What you have to do: Somewhere below are a line with "-- ==== Sys2Proof/Machine/Twill.lean" and a later line with "def TwilEntry.runsAt (e". Output exactly those lines and all lines between them.

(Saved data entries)
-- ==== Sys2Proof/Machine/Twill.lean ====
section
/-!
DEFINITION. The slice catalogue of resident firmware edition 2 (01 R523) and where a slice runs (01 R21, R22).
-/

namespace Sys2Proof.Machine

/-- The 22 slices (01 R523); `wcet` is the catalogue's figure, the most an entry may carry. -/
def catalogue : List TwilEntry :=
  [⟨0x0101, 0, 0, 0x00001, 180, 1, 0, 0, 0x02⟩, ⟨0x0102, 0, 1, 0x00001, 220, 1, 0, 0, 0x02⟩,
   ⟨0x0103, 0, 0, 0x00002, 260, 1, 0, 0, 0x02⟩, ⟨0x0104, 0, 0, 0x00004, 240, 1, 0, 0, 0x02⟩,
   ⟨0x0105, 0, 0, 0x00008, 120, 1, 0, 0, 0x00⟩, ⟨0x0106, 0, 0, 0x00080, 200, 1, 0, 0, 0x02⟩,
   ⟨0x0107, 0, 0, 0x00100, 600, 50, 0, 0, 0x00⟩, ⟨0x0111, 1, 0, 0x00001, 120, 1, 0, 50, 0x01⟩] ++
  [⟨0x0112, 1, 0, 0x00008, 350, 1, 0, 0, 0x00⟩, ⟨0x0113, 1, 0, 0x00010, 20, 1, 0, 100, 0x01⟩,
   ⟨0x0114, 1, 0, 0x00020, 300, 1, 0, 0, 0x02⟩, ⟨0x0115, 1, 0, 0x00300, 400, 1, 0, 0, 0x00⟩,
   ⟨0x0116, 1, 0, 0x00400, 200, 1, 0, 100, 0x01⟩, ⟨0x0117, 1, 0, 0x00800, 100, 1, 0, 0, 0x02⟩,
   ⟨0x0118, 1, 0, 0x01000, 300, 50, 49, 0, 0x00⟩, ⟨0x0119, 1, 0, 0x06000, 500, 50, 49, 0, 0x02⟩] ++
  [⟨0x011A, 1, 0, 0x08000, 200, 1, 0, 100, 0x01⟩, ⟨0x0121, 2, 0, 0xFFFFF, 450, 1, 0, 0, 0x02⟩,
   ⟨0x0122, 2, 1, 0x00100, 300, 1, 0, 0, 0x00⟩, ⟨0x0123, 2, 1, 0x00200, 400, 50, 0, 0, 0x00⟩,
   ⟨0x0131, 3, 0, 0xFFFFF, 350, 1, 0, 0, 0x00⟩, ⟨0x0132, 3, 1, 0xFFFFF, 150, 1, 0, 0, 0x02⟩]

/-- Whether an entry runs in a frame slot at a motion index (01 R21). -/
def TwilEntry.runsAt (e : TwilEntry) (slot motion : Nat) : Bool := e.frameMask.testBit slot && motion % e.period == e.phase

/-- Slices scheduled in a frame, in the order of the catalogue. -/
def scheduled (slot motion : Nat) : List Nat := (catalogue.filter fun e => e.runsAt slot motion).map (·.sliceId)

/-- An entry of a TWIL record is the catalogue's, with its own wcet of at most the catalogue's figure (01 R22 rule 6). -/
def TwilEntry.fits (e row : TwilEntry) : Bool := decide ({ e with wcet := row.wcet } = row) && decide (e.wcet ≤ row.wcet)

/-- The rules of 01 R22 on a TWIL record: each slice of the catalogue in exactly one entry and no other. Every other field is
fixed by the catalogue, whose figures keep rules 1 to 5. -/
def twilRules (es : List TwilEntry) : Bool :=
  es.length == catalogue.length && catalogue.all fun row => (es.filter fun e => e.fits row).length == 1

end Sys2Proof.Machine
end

==

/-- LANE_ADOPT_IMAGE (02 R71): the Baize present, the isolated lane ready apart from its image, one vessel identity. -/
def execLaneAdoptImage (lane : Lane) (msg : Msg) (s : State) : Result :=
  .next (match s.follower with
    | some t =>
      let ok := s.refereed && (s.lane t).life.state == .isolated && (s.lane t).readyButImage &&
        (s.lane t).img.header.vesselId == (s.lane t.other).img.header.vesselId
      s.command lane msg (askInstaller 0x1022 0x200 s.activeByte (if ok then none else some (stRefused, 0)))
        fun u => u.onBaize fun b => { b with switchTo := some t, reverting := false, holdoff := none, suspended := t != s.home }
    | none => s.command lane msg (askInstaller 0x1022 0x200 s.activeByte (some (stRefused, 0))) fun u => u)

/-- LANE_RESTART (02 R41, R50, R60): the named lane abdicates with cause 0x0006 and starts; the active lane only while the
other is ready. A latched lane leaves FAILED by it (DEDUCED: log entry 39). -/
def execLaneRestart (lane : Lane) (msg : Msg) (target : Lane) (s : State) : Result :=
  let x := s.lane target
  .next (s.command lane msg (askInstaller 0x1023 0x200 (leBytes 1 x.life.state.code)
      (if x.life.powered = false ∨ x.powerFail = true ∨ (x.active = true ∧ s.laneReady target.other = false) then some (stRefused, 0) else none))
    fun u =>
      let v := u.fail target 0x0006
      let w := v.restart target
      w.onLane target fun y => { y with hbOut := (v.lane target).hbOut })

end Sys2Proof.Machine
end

Exercise result:
-- ==== Sys2Proof/Machine/Twill.lean ====
section
/-!
DEFINITION. The slice catalogue of resident firmware edition 2 (01 R523) and where a slice runs (01 R21, R22).
-/

namespace Sys2Proof.Machine

/-- The 22 slices (01 R523); `wcet` is the catalogue's figure, the most an entry may carry. -/
def catalogue : List TwilEntry :=
  [⟨0x0101, 0, 0, 0x00001, 180, 1, 0, 0, 0x02⟩, ⟨0x0102, 0, 1, 0x00001, 220, 1, 0, 0, 0x02⟩,
   ⟨0x0103, 0, 0, 0x00002, 260, 1, 0, 0, 0x02⟩, ⟨0x0104, 0, 0, 0x00004, 240, 1, 0, 0, 0x02⟩,
   ⟨0x0105, 0, 0, 0x00008, 120, 1, 0, 0, 0x00⟩, ⟨0x0106, 0, 0, 0x00080, 200, 1, 0, 0, 0x02⟩,
   ⟨0x0107, 0, 0, 0x00100, 600, 50, 0, 0, 0x00⟩, ⟨0x0111, 1, 0, 0x00001, 120, 1, 0, 50, 0x01⟩] ++
  [⟨0x0112, 1, 0, 0x00008, 350, 1, 0, 0, 0x00⟩, ⟨0x0113, 1, 0, 0x00010, 20, 1, 0, 100, 0x01⟩,
   ⟨0x0114, 1, 0, 0x00020, 300, 1, 0, 0, 0x02⟩, ⟨0x0115, 1, 0, 0x00300, 400, 1, 0, 0, 0x00⟩,
   ⟨0x0116, 1, 0, 0x00400, 200, 1, 0, 100, 0x01⟩, ⟨0x0117, 1, 0, 0x00800, 100, 1, 0, 0, 0x02⟩,
   ⟨0x0118, 1, 0, 0x01000, 300, 50, 49, 0, 0x00⟩, ⟨0x0119, 1, 0, 0x06000, 500, 50, 49, 0, 0x02⟩] ++
  [⟨0x011A, 1, 0, 0x08000, 200, 1, 0, 100, 0x01⟩, ⟨0x0121, 2, 0, 0xFFFFF, 450, 1, 0, 0, 0x02⟩,
   ⟨0x0122, 2, 1, 0x00100, 300, 1, 0, 0, 0x00⟩, ⟨0x0123, 2, 1, 0x00200, 400, 50, 0, 0, 0x00⟩,
   ⟨0x0131, 3, 0, 0xFFFFF, 350, 1, 0, 0, 0x00⟩, ⟨0x0132, 3, 1, 0xFFFFF, 150, 1, 0, 0, 0x02⟩]

/-- Whether an entry runs in a frame slot at a motion index (01 R21). -/
def TwilEntry.runsAt (e : TwilEntry) (slot motion : Nat) : Bool := e.frameMask.testBit slot && motion % e.period == e.phase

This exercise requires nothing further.